* [WHAT YOU WILL DO]: Give back an exact copy of the lines in the records below, from the line that has "as (R361 to" through the line that has "def Obligations.ControlRegisters : Prop", and nothing besides.
----
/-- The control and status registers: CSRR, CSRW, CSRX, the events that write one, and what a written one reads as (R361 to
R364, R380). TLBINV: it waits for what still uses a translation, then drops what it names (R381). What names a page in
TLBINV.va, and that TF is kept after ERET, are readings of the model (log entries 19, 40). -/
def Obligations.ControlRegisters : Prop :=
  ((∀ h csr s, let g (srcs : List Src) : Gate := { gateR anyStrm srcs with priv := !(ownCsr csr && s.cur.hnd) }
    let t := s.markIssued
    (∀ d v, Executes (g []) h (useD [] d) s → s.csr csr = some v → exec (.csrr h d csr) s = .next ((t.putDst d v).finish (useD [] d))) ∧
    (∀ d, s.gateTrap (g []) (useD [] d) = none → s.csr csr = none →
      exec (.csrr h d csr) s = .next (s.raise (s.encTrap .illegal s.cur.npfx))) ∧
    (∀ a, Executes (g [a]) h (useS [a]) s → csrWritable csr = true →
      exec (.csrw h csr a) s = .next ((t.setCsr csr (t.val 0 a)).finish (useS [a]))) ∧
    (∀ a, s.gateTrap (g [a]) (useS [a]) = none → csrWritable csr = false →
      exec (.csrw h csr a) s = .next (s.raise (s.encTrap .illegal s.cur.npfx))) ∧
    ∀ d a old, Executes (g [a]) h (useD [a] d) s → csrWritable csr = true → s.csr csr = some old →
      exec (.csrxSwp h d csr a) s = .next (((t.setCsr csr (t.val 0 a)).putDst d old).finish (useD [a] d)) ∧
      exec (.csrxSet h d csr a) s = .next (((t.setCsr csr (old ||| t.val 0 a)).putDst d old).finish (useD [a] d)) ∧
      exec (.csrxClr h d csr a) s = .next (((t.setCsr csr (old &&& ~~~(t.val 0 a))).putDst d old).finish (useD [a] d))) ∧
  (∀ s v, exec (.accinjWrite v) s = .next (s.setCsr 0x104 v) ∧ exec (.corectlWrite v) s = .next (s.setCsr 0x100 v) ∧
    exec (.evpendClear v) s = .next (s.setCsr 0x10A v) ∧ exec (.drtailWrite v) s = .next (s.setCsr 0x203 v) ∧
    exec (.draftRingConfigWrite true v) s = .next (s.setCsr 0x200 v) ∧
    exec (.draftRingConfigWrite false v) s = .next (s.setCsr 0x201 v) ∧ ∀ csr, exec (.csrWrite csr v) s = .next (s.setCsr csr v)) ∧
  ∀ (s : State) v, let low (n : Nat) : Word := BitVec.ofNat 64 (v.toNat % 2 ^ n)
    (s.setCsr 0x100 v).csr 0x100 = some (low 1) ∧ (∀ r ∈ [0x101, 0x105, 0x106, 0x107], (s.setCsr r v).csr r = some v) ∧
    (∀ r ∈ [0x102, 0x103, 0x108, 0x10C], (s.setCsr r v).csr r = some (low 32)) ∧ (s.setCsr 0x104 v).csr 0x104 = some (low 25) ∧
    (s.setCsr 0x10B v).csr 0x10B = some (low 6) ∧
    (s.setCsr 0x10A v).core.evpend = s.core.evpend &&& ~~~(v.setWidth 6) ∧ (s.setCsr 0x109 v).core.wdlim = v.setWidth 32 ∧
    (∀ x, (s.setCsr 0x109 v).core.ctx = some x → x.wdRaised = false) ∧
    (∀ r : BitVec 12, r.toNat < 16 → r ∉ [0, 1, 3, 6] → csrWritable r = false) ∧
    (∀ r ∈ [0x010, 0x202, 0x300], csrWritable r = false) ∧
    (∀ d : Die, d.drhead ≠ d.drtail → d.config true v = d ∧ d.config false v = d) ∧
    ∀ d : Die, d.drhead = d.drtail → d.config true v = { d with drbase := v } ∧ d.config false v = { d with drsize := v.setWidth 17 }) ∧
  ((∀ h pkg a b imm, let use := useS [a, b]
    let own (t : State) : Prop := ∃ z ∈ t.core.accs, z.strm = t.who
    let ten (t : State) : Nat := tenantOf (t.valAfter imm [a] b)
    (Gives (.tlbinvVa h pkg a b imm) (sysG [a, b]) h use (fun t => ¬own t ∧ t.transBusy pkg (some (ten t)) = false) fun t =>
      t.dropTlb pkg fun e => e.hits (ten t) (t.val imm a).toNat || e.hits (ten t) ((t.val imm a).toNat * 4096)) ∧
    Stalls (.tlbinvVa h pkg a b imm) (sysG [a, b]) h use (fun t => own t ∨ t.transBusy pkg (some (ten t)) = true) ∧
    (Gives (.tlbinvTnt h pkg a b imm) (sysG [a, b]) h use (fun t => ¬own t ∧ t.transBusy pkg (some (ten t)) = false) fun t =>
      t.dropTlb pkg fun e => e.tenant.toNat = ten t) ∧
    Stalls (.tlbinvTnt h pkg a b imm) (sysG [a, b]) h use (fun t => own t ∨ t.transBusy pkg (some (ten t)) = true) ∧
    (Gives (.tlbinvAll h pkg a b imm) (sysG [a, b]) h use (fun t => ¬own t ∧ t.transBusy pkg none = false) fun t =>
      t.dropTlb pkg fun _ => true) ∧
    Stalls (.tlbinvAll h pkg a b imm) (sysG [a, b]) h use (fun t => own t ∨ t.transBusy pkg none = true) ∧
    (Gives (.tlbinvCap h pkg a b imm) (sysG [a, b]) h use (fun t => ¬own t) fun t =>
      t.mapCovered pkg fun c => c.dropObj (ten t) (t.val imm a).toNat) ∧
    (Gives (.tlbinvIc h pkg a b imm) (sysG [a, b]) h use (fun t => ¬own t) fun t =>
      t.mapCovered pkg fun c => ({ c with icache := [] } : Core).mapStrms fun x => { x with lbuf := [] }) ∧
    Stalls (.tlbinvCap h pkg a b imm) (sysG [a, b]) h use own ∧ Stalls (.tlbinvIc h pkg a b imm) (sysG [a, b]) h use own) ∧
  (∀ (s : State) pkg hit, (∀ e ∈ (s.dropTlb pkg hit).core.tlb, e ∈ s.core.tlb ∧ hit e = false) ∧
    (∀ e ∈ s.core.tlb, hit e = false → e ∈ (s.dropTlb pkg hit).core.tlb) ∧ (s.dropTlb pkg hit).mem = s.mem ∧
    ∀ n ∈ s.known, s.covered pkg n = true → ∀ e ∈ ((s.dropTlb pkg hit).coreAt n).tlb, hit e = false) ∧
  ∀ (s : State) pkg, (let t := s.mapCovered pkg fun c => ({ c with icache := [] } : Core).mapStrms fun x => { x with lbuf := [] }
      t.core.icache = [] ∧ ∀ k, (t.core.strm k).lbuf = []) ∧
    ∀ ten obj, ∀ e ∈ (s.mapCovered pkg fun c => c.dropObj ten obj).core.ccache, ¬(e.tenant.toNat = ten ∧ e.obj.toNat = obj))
----
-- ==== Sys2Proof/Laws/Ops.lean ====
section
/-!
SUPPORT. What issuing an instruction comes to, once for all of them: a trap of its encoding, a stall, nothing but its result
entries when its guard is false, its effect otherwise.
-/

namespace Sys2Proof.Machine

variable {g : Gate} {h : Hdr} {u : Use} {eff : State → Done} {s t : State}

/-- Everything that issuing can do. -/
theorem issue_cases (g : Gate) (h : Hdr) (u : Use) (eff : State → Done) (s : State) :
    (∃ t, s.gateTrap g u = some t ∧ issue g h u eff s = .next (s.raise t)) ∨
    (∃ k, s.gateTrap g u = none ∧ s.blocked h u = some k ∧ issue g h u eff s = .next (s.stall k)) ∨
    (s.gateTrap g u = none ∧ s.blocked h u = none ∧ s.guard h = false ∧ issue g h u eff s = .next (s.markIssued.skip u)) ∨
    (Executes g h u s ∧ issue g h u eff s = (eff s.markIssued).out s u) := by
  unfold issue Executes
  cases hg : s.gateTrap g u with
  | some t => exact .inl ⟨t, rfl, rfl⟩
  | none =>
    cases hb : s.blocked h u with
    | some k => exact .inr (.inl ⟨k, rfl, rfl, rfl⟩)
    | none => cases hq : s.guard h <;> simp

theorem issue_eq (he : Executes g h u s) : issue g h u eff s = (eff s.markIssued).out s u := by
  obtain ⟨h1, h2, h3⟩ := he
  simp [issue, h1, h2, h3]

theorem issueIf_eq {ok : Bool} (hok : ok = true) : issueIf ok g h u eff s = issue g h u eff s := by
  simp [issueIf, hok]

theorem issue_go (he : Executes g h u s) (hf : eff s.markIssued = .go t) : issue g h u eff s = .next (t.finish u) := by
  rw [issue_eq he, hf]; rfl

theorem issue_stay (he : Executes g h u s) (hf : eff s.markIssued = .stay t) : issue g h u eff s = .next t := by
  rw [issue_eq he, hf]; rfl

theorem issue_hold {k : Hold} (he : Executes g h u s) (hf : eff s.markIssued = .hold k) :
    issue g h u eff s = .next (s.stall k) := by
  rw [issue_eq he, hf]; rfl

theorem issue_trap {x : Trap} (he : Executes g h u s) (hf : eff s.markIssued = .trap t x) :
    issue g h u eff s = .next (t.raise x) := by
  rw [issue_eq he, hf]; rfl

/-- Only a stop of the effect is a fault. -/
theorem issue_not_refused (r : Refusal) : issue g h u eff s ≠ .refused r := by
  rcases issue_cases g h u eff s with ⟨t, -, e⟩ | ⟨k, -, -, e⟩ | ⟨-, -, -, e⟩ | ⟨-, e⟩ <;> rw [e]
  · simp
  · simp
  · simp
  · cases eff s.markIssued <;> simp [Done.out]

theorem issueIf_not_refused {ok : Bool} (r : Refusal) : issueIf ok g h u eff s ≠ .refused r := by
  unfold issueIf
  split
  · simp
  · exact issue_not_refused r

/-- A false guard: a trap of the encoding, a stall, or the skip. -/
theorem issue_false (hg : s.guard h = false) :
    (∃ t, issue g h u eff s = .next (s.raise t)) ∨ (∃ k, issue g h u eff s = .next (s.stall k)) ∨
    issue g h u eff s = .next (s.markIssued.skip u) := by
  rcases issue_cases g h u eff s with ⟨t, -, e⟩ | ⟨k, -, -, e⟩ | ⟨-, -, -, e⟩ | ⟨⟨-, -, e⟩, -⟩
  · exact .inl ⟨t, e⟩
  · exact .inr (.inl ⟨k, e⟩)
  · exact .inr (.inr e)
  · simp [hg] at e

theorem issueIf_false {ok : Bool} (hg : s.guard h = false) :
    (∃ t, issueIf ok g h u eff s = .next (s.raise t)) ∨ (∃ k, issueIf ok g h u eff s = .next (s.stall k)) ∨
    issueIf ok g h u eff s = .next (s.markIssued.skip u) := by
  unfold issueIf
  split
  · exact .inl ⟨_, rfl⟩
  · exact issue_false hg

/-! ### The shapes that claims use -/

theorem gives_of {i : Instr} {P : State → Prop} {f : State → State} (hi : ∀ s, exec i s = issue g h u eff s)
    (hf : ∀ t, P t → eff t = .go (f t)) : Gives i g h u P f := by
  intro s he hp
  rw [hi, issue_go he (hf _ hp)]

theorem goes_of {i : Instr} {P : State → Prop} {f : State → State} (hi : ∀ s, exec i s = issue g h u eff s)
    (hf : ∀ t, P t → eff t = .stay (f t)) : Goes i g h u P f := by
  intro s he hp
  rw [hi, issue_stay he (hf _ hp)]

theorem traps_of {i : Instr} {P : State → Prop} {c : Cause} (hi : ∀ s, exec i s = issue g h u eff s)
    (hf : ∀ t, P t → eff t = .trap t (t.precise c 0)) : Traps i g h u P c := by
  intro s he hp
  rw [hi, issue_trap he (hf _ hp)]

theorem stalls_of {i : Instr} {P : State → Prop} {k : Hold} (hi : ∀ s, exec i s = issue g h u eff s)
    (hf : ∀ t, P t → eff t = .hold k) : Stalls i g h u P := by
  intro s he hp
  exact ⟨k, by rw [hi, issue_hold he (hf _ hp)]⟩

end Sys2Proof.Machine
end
----
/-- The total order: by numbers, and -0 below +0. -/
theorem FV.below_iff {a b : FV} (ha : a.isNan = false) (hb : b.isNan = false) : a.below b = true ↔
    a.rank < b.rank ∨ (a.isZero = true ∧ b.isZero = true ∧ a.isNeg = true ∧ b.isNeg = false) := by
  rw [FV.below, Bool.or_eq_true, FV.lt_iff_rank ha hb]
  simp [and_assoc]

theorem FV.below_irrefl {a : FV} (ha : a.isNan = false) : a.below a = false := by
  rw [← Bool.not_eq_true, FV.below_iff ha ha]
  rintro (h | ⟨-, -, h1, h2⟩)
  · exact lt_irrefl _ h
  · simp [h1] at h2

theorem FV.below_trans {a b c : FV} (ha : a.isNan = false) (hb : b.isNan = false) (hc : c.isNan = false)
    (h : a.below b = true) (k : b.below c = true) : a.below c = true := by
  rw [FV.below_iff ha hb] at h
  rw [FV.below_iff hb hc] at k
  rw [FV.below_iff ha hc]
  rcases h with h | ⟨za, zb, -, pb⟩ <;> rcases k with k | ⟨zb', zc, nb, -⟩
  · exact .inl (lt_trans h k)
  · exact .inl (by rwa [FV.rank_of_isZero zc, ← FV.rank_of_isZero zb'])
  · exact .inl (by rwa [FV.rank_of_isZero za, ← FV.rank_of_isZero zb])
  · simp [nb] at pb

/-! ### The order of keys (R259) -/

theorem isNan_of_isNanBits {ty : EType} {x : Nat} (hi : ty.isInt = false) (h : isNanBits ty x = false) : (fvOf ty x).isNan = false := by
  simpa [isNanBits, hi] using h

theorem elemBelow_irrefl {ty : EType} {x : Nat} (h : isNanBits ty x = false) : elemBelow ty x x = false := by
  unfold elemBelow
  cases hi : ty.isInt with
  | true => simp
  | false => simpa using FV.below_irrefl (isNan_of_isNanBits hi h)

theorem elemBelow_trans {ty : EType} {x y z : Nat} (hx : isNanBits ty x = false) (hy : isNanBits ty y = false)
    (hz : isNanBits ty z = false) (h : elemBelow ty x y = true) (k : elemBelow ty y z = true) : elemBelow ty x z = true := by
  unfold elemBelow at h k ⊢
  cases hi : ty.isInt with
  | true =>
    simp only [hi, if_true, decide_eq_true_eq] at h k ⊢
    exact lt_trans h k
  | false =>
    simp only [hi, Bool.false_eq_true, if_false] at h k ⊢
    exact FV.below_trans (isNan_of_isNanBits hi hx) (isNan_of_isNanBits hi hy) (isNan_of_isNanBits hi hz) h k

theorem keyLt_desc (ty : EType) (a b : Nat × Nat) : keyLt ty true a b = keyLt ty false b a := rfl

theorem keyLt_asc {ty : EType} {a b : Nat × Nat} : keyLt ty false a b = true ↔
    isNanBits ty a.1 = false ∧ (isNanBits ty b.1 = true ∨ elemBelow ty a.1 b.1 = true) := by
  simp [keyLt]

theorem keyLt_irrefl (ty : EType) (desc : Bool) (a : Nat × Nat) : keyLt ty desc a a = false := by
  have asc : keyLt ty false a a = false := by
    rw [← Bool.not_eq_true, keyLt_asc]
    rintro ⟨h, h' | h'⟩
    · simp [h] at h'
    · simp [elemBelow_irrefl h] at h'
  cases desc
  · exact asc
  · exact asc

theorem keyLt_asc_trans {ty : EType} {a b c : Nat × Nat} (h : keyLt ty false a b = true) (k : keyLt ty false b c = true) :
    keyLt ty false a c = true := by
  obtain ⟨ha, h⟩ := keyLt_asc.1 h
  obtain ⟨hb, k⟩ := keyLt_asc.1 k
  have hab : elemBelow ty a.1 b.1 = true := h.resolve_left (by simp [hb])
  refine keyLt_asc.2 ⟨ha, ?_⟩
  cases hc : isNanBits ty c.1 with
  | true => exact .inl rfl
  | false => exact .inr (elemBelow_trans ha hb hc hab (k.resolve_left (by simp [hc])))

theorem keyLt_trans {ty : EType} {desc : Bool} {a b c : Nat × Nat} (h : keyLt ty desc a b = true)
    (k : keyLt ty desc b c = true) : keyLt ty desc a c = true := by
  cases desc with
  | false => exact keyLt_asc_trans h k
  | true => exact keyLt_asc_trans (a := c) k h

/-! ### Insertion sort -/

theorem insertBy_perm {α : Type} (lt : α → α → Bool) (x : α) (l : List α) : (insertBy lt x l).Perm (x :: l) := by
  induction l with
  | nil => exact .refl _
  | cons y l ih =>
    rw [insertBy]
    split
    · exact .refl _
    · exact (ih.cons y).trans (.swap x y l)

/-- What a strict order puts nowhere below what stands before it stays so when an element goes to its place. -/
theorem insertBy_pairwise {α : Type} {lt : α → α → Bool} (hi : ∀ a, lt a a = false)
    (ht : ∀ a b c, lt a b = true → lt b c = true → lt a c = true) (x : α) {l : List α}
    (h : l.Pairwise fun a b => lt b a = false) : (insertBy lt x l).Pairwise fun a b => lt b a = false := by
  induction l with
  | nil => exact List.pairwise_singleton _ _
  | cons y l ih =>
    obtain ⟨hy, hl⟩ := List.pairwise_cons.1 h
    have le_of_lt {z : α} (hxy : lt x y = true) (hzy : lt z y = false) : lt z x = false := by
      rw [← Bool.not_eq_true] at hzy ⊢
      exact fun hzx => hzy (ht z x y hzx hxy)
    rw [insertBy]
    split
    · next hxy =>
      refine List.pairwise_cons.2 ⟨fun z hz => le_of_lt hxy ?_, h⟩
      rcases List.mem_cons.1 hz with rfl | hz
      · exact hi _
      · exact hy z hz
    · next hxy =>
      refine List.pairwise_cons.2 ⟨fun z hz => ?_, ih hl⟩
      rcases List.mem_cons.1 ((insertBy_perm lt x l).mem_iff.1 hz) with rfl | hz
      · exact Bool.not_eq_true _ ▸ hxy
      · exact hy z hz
----
* [OUTPUT FOR THIS EXERCISE]:
/-- The control and status registers: CSRR, CSRW, CSRX, the events that write one, and what a written one reads as (R361 to
R364, R380). TLBINV: it waits for what still uses a translation, then drops what it names (R381). What names a page in
TLBINV.va, and that TF is kept after ERET, are readings of the model (log entries 19, 40). -/
def Obligations.ControlRegisters : Prop :=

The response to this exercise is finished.